Dataset START

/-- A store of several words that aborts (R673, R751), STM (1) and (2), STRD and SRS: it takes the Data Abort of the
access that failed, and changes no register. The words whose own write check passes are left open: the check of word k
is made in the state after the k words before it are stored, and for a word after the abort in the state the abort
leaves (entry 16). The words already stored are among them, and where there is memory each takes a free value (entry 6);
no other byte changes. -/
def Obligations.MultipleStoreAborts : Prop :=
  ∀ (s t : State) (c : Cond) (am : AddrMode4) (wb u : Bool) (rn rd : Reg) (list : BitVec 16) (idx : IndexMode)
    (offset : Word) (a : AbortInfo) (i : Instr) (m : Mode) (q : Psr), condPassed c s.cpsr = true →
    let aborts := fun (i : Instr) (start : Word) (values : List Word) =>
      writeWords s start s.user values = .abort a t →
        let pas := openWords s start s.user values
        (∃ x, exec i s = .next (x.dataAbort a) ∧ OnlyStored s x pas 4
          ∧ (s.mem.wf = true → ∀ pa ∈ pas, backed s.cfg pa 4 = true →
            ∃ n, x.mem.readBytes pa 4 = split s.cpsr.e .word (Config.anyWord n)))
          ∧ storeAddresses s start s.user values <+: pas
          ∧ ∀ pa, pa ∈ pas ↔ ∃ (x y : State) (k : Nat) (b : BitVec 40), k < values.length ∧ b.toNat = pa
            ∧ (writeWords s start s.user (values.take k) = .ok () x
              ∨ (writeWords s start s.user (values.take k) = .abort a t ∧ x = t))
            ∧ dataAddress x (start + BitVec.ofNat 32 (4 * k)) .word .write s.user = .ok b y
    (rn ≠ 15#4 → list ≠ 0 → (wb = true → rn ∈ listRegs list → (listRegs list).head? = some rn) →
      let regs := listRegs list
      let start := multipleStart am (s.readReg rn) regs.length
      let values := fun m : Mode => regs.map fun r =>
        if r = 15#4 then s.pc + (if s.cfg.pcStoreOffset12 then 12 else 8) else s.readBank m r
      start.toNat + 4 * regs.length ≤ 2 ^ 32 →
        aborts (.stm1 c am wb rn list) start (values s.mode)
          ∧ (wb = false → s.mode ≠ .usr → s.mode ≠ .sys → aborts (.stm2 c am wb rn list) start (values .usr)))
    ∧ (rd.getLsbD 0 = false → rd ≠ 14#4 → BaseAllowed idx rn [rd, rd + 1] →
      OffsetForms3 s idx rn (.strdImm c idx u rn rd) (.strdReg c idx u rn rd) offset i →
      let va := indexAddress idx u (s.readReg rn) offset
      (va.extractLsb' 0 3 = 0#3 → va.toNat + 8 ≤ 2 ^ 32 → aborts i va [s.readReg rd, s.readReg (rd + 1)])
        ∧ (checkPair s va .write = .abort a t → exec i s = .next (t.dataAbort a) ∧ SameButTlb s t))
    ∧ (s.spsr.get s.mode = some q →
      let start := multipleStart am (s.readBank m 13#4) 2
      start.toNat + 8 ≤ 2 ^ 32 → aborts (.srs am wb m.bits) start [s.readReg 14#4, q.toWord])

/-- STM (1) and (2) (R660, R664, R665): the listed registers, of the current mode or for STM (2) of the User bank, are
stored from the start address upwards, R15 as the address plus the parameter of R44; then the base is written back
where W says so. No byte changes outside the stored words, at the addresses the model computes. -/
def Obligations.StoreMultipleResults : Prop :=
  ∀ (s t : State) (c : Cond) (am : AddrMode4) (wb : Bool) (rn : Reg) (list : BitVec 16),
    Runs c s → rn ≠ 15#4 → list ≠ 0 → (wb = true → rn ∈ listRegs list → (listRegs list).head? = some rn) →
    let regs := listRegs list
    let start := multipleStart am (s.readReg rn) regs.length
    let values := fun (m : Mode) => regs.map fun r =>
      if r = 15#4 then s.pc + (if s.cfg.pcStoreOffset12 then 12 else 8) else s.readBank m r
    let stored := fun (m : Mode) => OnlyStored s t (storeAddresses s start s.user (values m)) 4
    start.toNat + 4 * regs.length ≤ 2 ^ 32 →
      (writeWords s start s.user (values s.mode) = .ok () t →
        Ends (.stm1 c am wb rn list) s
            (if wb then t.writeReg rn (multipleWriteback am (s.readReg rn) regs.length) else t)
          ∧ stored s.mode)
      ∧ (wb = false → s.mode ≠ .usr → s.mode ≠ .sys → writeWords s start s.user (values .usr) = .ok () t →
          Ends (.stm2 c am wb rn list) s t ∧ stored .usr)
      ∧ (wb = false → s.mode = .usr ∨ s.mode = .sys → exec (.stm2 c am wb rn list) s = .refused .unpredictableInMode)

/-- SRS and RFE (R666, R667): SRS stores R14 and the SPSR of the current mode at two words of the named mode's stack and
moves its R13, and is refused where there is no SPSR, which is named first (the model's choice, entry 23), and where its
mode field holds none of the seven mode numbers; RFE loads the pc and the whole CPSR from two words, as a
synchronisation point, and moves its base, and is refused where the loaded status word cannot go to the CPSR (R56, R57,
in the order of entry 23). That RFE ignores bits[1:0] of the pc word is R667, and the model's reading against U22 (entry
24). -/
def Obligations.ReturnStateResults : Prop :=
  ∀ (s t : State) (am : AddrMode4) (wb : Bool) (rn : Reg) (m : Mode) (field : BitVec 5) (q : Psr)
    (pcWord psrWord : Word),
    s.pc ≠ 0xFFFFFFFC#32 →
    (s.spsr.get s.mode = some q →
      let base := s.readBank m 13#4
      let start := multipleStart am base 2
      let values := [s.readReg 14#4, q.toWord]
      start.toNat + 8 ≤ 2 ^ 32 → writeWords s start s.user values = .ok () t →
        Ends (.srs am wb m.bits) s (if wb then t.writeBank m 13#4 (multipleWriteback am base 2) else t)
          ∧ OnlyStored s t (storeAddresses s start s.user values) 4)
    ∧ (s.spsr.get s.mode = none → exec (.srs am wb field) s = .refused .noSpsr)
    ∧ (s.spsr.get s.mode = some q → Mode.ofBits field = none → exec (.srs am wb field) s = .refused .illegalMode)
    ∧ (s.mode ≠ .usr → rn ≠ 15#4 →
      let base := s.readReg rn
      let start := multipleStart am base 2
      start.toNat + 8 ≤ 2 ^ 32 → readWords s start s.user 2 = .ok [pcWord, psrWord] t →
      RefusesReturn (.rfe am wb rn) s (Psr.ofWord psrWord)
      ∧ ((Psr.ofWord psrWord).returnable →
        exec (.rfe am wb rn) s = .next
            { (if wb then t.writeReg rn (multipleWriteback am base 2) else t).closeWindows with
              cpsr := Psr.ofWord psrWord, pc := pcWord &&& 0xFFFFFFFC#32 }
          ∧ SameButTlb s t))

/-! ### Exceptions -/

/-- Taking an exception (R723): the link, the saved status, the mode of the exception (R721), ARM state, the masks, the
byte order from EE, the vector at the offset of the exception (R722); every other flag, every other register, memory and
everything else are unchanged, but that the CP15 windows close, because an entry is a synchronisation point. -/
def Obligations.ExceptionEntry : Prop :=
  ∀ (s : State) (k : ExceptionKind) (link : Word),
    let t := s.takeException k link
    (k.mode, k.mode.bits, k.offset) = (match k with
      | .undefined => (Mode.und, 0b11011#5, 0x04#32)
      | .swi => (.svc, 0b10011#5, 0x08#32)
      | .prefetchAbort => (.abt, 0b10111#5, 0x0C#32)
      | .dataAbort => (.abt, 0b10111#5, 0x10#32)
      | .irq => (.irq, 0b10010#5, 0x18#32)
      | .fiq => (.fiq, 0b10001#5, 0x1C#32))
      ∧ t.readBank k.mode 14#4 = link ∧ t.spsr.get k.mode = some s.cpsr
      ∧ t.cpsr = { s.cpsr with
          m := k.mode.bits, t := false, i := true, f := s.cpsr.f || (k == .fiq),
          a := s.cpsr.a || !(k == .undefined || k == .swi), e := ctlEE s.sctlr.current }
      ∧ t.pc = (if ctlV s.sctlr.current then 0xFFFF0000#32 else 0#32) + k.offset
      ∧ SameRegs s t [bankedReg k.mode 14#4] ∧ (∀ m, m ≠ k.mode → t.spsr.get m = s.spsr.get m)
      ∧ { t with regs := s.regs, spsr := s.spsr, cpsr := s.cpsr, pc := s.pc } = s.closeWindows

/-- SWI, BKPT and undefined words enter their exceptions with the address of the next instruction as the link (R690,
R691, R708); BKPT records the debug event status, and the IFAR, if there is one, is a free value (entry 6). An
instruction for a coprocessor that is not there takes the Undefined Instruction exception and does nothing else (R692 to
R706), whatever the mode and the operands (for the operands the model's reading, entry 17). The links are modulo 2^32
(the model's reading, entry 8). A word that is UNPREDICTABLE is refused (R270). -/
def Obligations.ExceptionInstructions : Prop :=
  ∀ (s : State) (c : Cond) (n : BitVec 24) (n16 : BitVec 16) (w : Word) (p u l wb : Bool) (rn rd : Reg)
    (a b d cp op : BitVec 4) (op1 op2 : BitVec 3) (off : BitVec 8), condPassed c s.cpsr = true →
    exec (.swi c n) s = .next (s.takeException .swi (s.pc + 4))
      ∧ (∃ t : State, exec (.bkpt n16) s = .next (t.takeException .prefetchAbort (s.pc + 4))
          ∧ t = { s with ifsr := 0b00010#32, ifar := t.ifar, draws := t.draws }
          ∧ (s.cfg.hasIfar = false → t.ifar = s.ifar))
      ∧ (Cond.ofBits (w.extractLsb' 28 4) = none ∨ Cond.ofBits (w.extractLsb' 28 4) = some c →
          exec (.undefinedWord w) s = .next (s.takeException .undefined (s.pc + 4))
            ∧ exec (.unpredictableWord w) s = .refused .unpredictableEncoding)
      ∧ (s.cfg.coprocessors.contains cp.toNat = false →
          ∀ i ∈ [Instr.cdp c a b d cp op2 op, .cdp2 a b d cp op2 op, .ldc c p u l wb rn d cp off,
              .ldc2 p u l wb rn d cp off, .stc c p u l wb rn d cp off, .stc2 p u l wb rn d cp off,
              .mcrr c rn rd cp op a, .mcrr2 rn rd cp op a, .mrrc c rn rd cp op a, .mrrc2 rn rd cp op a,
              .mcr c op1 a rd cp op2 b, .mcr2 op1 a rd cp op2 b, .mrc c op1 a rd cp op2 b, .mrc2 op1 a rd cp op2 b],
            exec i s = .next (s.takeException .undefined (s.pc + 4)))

Dataset END
Dataset START

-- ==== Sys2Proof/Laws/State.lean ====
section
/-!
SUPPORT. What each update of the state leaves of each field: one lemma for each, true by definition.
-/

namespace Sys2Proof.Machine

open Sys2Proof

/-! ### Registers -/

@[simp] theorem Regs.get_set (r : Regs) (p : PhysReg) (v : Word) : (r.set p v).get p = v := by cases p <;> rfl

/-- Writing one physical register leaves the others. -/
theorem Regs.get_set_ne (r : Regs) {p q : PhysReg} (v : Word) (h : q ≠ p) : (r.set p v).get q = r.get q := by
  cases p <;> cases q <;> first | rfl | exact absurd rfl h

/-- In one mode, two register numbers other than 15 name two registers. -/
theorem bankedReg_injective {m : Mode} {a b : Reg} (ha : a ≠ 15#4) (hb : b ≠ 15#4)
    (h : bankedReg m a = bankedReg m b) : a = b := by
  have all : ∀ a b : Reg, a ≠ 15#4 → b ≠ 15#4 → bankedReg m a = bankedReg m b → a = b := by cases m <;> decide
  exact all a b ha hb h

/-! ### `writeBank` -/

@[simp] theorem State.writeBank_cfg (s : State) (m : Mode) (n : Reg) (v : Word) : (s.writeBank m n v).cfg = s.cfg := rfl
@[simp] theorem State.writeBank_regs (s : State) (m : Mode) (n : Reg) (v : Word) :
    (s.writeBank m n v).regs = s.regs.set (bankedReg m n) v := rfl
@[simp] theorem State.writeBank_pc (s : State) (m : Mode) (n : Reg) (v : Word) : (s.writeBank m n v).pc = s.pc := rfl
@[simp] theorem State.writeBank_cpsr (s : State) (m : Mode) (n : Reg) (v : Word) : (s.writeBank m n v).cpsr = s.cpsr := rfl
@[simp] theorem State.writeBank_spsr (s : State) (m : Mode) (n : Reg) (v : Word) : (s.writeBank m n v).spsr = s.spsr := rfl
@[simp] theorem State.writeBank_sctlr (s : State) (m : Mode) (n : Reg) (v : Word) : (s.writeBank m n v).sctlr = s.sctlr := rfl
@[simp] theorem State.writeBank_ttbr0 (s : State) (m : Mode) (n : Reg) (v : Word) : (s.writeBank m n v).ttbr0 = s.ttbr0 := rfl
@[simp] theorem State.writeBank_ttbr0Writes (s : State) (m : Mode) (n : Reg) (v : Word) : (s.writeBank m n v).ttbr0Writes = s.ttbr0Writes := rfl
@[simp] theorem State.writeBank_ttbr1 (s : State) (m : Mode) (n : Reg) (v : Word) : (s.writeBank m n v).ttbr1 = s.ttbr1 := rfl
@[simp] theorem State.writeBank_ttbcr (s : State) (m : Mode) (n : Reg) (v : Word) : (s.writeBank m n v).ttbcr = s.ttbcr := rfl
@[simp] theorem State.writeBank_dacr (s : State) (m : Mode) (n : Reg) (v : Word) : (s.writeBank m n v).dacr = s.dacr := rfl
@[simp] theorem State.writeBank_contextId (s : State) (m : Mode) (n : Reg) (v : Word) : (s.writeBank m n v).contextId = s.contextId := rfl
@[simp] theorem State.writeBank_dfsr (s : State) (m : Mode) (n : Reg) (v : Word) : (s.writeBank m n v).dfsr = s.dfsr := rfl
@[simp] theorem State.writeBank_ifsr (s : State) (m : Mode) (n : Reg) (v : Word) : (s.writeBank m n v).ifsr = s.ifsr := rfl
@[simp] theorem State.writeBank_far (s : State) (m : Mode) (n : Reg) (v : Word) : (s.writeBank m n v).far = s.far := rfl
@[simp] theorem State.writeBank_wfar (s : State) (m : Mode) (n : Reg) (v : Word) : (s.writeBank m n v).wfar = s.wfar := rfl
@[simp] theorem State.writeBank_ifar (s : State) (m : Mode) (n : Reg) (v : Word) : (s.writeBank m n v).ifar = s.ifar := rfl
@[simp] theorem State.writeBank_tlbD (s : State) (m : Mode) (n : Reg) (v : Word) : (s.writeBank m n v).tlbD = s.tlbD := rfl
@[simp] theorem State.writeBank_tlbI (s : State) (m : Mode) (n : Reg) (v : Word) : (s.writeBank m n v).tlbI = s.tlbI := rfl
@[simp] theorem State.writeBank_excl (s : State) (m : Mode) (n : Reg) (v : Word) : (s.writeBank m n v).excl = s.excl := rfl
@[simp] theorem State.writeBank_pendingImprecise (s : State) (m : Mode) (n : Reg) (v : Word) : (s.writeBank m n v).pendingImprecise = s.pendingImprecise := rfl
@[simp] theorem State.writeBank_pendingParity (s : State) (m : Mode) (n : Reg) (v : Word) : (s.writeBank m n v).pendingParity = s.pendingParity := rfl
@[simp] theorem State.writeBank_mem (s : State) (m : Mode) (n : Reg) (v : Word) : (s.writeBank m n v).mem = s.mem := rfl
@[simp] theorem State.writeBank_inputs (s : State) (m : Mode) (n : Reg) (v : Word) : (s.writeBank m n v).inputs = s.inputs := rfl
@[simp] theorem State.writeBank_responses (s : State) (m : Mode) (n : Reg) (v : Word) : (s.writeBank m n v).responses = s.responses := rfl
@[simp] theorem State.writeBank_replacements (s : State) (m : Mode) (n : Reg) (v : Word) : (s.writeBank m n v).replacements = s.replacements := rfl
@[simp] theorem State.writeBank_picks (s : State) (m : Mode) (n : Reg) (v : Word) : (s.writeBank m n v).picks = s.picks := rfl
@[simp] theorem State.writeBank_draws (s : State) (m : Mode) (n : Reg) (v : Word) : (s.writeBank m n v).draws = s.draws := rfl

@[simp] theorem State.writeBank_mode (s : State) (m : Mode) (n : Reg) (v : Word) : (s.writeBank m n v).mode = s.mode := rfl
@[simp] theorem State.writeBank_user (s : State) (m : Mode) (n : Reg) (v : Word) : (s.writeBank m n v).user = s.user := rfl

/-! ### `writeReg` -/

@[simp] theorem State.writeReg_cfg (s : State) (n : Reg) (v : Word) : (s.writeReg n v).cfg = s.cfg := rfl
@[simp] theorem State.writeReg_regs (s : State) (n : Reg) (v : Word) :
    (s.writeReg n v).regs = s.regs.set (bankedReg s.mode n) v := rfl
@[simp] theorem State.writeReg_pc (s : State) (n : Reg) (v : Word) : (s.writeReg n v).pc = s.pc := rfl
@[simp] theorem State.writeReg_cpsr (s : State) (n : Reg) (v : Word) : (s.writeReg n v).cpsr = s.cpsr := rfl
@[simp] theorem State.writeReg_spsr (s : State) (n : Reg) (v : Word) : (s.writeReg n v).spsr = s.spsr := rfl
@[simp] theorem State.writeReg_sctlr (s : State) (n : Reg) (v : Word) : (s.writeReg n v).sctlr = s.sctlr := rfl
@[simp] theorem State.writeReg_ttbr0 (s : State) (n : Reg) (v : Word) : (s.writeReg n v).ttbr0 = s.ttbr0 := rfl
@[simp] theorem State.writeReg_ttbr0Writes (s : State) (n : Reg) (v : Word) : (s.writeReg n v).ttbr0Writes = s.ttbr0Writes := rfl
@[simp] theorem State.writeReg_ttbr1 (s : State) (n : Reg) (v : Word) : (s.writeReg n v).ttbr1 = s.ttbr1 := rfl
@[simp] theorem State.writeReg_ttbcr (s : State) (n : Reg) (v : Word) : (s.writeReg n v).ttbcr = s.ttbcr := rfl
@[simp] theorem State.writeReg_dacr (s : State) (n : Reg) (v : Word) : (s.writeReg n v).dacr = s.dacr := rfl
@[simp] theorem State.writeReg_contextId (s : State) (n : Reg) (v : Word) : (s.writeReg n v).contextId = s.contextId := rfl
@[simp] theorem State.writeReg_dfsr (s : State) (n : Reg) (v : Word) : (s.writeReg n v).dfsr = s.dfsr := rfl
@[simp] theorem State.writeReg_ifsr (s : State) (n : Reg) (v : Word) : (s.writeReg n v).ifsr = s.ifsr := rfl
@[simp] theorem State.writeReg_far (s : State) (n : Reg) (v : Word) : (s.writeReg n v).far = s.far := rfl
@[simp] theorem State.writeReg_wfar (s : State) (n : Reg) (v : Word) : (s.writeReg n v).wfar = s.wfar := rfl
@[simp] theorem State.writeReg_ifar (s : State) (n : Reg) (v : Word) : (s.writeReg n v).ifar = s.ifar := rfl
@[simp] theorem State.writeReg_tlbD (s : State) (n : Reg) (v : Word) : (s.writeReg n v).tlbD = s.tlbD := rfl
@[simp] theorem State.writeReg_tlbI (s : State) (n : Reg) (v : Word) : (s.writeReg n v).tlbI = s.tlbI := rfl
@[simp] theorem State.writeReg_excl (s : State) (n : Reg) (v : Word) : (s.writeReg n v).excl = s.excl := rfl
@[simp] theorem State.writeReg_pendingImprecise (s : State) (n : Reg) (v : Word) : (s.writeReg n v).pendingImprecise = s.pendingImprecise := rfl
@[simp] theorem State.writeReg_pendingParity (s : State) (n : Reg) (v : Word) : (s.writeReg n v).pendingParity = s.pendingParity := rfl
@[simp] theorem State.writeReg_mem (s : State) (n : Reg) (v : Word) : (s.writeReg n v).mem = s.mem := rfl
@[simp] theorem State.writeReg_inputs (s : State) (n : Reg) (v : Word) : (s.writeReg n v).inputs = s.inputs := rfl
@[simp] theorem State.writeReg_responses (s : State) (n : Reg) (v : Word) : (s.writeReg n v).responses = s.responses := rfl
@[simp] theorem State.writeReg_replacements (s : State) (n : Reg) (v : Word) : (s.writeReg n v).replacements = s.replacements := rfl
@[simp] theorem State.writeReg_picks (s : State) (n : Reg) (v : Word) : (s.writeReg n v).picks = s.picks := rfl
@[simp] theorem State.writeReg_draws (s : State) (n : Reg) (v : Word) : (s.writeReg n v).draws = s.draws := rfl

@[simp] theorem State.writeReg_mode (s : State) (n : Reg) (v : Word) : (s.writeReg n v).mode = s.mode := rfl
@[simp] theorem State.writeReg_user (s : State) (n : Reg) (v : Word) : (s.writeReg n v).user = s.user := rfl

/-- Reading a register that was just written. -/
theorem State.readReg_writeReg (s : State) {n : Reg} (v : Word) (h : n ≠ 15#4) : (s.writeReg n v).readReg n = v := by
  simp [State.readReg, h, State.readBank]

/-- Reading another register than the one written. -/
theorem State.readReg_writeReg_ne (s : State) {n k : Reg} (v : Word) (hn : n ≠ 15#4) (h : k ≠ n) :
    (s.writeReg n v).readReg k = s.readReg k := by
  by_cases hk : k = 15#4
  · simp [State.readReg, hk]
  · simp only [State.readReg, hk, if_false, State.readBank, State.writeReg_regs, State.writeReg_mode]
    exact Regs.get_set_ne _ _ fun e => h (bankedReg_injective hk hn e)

Dataset END

Assignment |
Above are the records; repeat exactly the lines from the one holding "cpsr := Psr.ofWord" down to the one holding "(.irq, 0b10010#5, 0x18#32)", end lines included.

Result for this task |
              cpsr := Psr.ofWord psrWord, pc := pcWord &&& 0xFFFFFFFC#32 }
          ∧ SameButTlb s t))

/-! ### Exceptions -/

/-- Taking an exception (R723): the link, the saved status, the mode of the exception (R721), ARM state, the masks, the
byte order from EE, the vector at the offset of the exception (R722); every other flag, every other register, memory and
everything else are unchanged, but that the CP15 windows close, because an entry is a synchronisation point. -/
def Obligations.ExceptionEntry : Prop :=
  ∀ (s : State) (k : ExceptionKind) (link : Word),
    let t := s.takeException k link
    (k.mode, k.mode.bits, k.offset) = (match k with
      | .undefined => (Mode.und, 0b11011#5, 0x04#32)
      | .swi => (.svc, 0b10011#5, 0x08#32)
      | .prefetchAbort => (.abt, 0b10111#5, 0x0C#32)
      | .dataAbort => (.abt, 0b10111#5, 0x10#32)
      | .irq => (.irq, 0b10010#5, 0x18#32)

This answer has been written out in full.